» **What the task requires**
Retype word for word the lines of the data below, from the first to the one bearing "y : RegIdx) (kk", with that one included.

» **Listed entries**

* * * * * * * * *

/-- Bnnn: PC becomes nnn + V[0], not reduced to 12 bits (41_control_flow.md R148). -/
def Obligations.JumpAddsV0 : Prop :=
  ∀ (s : State) (nnn : Addr12), decode (0xB#4 ++ nnn) = .instr (.jpV0 nnn) ∧
    ∃ t, exec (.jpV0 nnn) s = .next t ∧ t.pc.toNat = nnn.toNat + (s.getV 0x0#4).toNat ∧ Frame [.pc] s t

/-! ### Register arithmetic and logic -/

/-- 6xkk, 7xkk and 8xy0: V[x] becomes kk, V[x] + kk mod 256, V[y]; every other register, VF included, is kept
(42_alu.md R172, R173, R174). -/
def Obligations.RegisterLoads : Prop :=
  ∀ (s : State) (x y : RegIdx) (kk : Byte),
    decode (0x6#4 ++ x ++ kk) = .instr (.ldImm x kk) ∧ decode (0x7#4 ++ x ++ kk) = .instr (.addImm x kk) ∧
    decode (0x8#4 ++ x ++ y ++ 0x0#4) = .instr (.ldReg x y) ∧
    (∃ t, exec (.ldImm x kk) s = .next t ∧ t.getV x = kk ∧ (∀ r, r ≠ x → t.getV r = s.getV r) ∧ Frame [.v] s t) ∧
    (∃ t, exec (.addImm x kk) s = .next t ∧ (t.getV x).toNat = ((s.getV x).toNat + kk.toNat) % 256 ∧
      (∀ r, r ≠ x → t.getV r = s.getV r) ∧ Frame [.v] s t) ∧
    (∃ t, exec (.ldReg x y) s = .next t ∧ t.getV x = s.getV y ∧ (∀ r, r ≠ x → t.getV r = s.getV r) ∧ Frame [.v] s t)

/-- 8xy1, 8xy2 and 8xy3: bitwise OR, AND and XOR of the old V[x] and V[y]; every other register, VF included, is kept
(42_alu.md R175, R176, R177). -/
def Obligations.RegisterLogic : Prop :=
  ∀ (s : State) (x y : RegIdx),
    decode (0x8#4 ++ x ++ y ++ 0x1#4) = .instr (.orReg x y) ∧ decode (0x8#4 ++ x ++ y ++ 0x2#4) = .instr (.andReg x y) ∧
    decode (0x8#4 ++ x ++ y ++ 0x3#4) = .instr (.xorReg x y) ∧
    (∃ t, exec (.orReg x y) s = .next t ∧
      (∀ k, (t.getV x).getLsbD k = ((s.getV x).getLsbD k || (s.getV y).getLsbD k)) ∧
      (∀ r, r ≠ x → t.getV r = s.getV r) ∧ Frame [.v] s t) ∧
    (∃ t, exec (.andReg x y) s = .next t ∧
      (∀ k, (t.getV x).getLsbD k = ((s.getV x).getLsbD k && (s.getV y).getLsbD k)) ∧
      (∀ r, r ≠ x → t.getV r = s.getV r) ∧ Frame [.v] s t) ∧
    (∃ t, exec (.xorReg x y) s = .next t ∧
      (∀ k, (t.getV x).getLsbD k = ((s.getV x).getLsbD k ^^ (s.getV y).getLsbD k)) ∧
      (∀ r, r ≠ x → t.getV r = s.getV r) ∧ Frame [.v] s t)

/-- 8xy4: V[x] becomes the sum mod 256, then VF is 1 exactly when the exact sum is above 255, so with x = 0xF the sum
is lost (42_alu.md R178). -/
def Obligations.AddSetsCarry : Prop :=
  ∀ (s : State) (x y : RegIdx), decode (0x8#4 ++ x ++ y ++ 0x4#4) = .instr (.addReg x y) ∧
    ∃ t, exec (.addReg x y) s = .next t ∧
      (x ≠ VF → (t.getV x).toNat = ((s.getV x).toNat + (s.getV y).toNat) % 256) ∧
      (t.getV VF).toNat = (if 255 < (s.getV x).toNat + (s.getV y).toNat then 1 else 0) ∧
      (∀ r, r ≠ x → r ≠ VF → t.getV r = s.getV r) ∧ Frame [.v] s t

/-- 8xy5: with f = 1 when V[x] > V[y] and else 0, VF becomes f first and V[x] then V[x] - V[y] mod 256 read after it:
the four cases of x and y being 0xF or not (42_alu.md R179). -/
def Obligations.SubtractSetsGreaterFlag : Prop :=
  ∀ (s : State) (x y : RegIdx), decode (0x8#4 ++ x ++ y ++ 0x5#4) = .instr (.subReg x y) ∧
    ∃ (t : State) (f : Nat), exec (.subReg x y) s = .next t ∧
      f = (if (s.getV y).toNat < (s.getV x).toNat then 1 else 0) ∧
      (x ≠ VF → (t.getV VF).toNat = f) ∧
      (x ≠ VF → y ≠ VF → (t.getV x).toNat = ((s.getV x).toNat + (256 - (s.getV y).toNat)) % 256) ∧
      (x ≠ VF → y = VF → (t.getV x).toNat = ((s.getV x).toNat + (256 - f)) % 256) ∧
      (x = VF → y ≠ VF → (t.getV VF).toNat = (f + (256 - (s.getV y).toNat)) % 256) ∧
      (x = VF → y = VF → (t.getV VF).toNat = 0) ∧
      (∀ r, r ≠ x → r ≠ VF → t.getV r = s.getV r) ∧ Frame [.v] s t

/-- 8xy7: with f = 1 when V[y] > V[x] and else 0, VF becomes f first and V[x] then V[y] - V[x] mod 256 read after it:
the four cases of x and y being 0xF or not (42_alu.md R181). -/
def Obligations.ReverseSubtractSetsGreaterFlag : Prop :=
  ∀ (s : State) (x y : RegIdx), decode (0x8#4 ++ x ++ y ++ 0x7#4) = .instr (.subnReg x y) ∧
    ∃ (t : State) (f : Nat), exec (.subnReg x y) s = .next t ∧
      f = (if (s.getV x).toNat < (s.getV y).toNat then 1 else 0) ∧
      (x ≠ VF → (t.getV VF).toNat = f) ∧
      (x ≠ VF → y ≠ VF → (t.getV x).toNat = ((s.getV y).toNat + (256 - (s.getV x).toNat)) % 256) ∧
      (x ≠ VF → y = VF → (t.getV x).toNat = (f + (256 - (s.getV x).toNat)) % 256) ∧
      (x = VF → y ≠ VF → (t.getV VF).toNat = ((s.getV y).toNat + (256 - f)) % 256) ∧
      (x = VF → y = VF → (t.getV VF).toNat = 0) ∧
      (∀ r, r ≠ x → r ≠ VF → t.getV r = s.getV r) ∧ Frame [.v] s t

/-- 8xy6 and 8xyE: VF becomes the bit shifted out, V[x] the shifted value read after that write; V[y] is not read
(42_alu.md R180, R182). -/
def Obligations.ShiftsSetShiftedOutBit : Prop :=
  ∀ (s : State) (x y : RegIdx),
    decode (0x8#4 ++ x ++ y ++ 0x6#4) = .instr (.shr x y) ∧ decode (0x8#4 ++ x ++ y ++ 0xE#4) = .instr (.shl x y) ∧
    (∃ t, exec (.shr x y) s = .next t ∧ (∀ y', exec (.shr x y') s = .next t) ∧
      (x ≠ VF → (t.getV x).toNat = (s.getV x).toNat / 2 ∧ (t.getV VF).toNat = (s.getV x).toNat % 2) ∧
      (x = VF → (t.getV VF).toNat = 0) ∧ (∀ r, r ≠ x → r ≠ VF → t.getV r = s.getV r) ∧ Frame [.v] s t) ∧
    (∃ t, exec (.shl x y) s = .next t ∧ (∀ y', exec (.shl x y') s = .next t) ∧
      (x ≠ VF → (t.getV x).toNat = (s.getV x).toNat * 2 % 256 ∧ (t.getV VF).toNat = (s.getV x).toNat / 128) ∧
      (x = VF → (t.getV VF).toNat = if 0x80 ≤ (s.getV VF).toNat then 2 else 0) ∧
      (∀ r, r ≠ x → r ≠ VF → t.getV r = s.getV r) ∧ Frame [.v] s t)

/-- Cxkk: V[x] becomes the offered byte AND kk, whatever byte is offered (42_alu.md R183). That the byte is
Config.rnd of the model's count of draws, and that the count then moves on, is the model's choice (log entry 1); the
clauses hold for every value of it. -/
def Obligations.RandomAndMask : Prop :=
  ∀ (s : State) (x : RegIdx) (kk : Byte), decode (0xC#4 ++ x ++ kk) = .instr (.rnd x kk) ∧
    (∃ t, exec (.rnd x kk) s = .next t ∧ t.getV x = Config.rnd s.draws &&& kk ∧ t.draws = s.draws + 1 ∧
      (∀ r, r ≠ x → t.getV r = s.getV r) ∧ Frame [.v, .draws] s t) ∧
    ∀ b : Byte, (rndEffect b x kk s).getV x = b &&& kk ∧ (∀ r, r ≠ x → (rndEffect b x kk s).getV r = s.getV r) ∧
      Frame [.v] s (rndEffect b x kk s)

/-! ### The index register and memory transfer -/

/-- Annn, Fx1E and Fx29: I becomes nnn, I + V[x] mod 2^16, 0x50 + 5 * V[x]; nothing else changes and none faults
(43_index_memory.md R210, R211, R212). -/
def Obligations.IndexRegisterWrites : Prop :=
  ∀ (s : State) (nnn : Addr12) (x : RegIdx),
    decode (0xA#4 ++ nnn) = .instr (.ldI nnn) ∧ decode (0xF#4 ++ x ++ 0x1E#8) = .instr (.addIVx x) ∧
    decode (0xF#4 ++ x ++ 0x29#8) = .instr (.ldFVx x) ∧
    (∃ t, exec (.ldI nnn) s = .next t ∧ t.i.toNat = nnn.toNat ∧ Frame [.i] s t) ∧
    (∃ t, exec (.addIVx x) s = .next t ∧ t.i.toNat = (s.i.toNat + (s.getV x).toNat) % 65536 ∧ Frame [.i] s t) ∧
    (∃ t, exec (.ldFVx x) s = .next t ∧ t.i.toNat = 0x50 + 5 * (s.getV x).toNat ∧ Frame [.i] s t)

/-- Fx33: the decimal digits of V[x] at I, I + 1, I + 2 and no other byte of memory changed; MEM_OOB with nothing
written when I + 2 is above 0xFFF (43_index_memory.md R213). The premise is the model's canonical form of memory
(log entry 5). -/
def Obligations.BcdStoresDigits : Prop :=
  ∀ (s : State) (x : RegIdx), s.mem.wf = true → decode (0xF#4 ++ x ++ 0x33#8) = .instr (.ldBVx x) ∧
    (s.i.toNat + 2 ≤ 0xFFF → ∃ t, exec (.ldBVx x) s = .next t ∧
      (t.mem.byteAt s.i.toNat).toNat = (s.getV x).toNat / 100 ∧
      (t.mem.byteAt (s.i.toNat + 1)).toNat = (s.getV x).toNat / 10 % 10 ∧
      (t.mem.byteAt (s.i.toNat + 2)).toNat = (s.getV x).toNat % 10 ∧
      (∀ a, (a < s.i.toNat ∨ s.i.toNat + 2 < a) → t.mem.byteAt a = s.mem.byteAt a) ∧ Frame [.mem] s t) ∧
    (0xFFF < s.i.toNat + 2 → exec (.ldBVx x) s =
      .next (s.faultedWith .memOob (0xF#4 ++ x ++ 0x33#8) (if 0xFFF < s.i.toNat then s.i else 0x1000#16)))

/-- Fx55: V[0] to V[x] at I to I + x and no other byte of memory changed; I is kept; MEM_OOB with nothing written when
I + x is above 0xFFF (43_index_memory.md R214). The premise is the model's canonical form of memory
(log entry 5). -/
def Obligations.StoreCopiesRegisters : Prop :=
  ∀ (s : State) (x : RegIdx), s.mem.wf = true → decode (0xF#4 ++ x ++ 0x55#8) = .instr (.storeV x) ∧
    (s.i.toNat + x.toNat ≤ 0xFFF → ∃ t, exec (.storeV x) s = .next t ∧
      (∀ k : RegIdx, k.toNat ≤ x.toNat → t.mem.byteAt (s.i.toNat + k.toNat) = s.getV k) ∧
      (∀ a, (a < s.i.toNat ∨ s.i.toNat + x.toNat < a) → t.mem.byteAt a = s.mem.byteAt a) ∧ Frame [.mem] s t) ∧
    (0xFFF < s.i.toNat + x.toNat → exec (.storeV x) s =
      .next (s.faultedWith .memOob (0xF#4 ++ x ++ 0x55#8) (if 0xFFF < s.i.toNat then s.i else 0x1000#16)))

* * * * * * * * *

» **Solution below**
/-- Bnnn: PC becomes nnn + V[0], not reduced to 12 bits (41_control_flow.md R148). -/
def Obligations.JumpAddsV0 : Prop :=
  ∀ (s : State) (nnn : Addr12), decode (0xB#4 ++ nnn) = .instr (.jpV0 nnn) ∧
    ∃ t, exec (.jpV0 nnn) s = .next t ∧ t.pc.toNat = nnn.toNat + (s.getV 0x0#4).toNat ∧ Frame [.pc] s t

/-! ### Register arithmetic and logic -/

/-- 6xkk, 7xkk and 8xy0: V[x] becomes kk, V[x] + kk mod 256, V[y]; every other register, VF included, is kept
(42_alu.md R172, R173, R174). -/
def Obligations.RegisterLoads : Prop :=
  ∀ (s : State) (x y : RegIdx) (kk : Byte),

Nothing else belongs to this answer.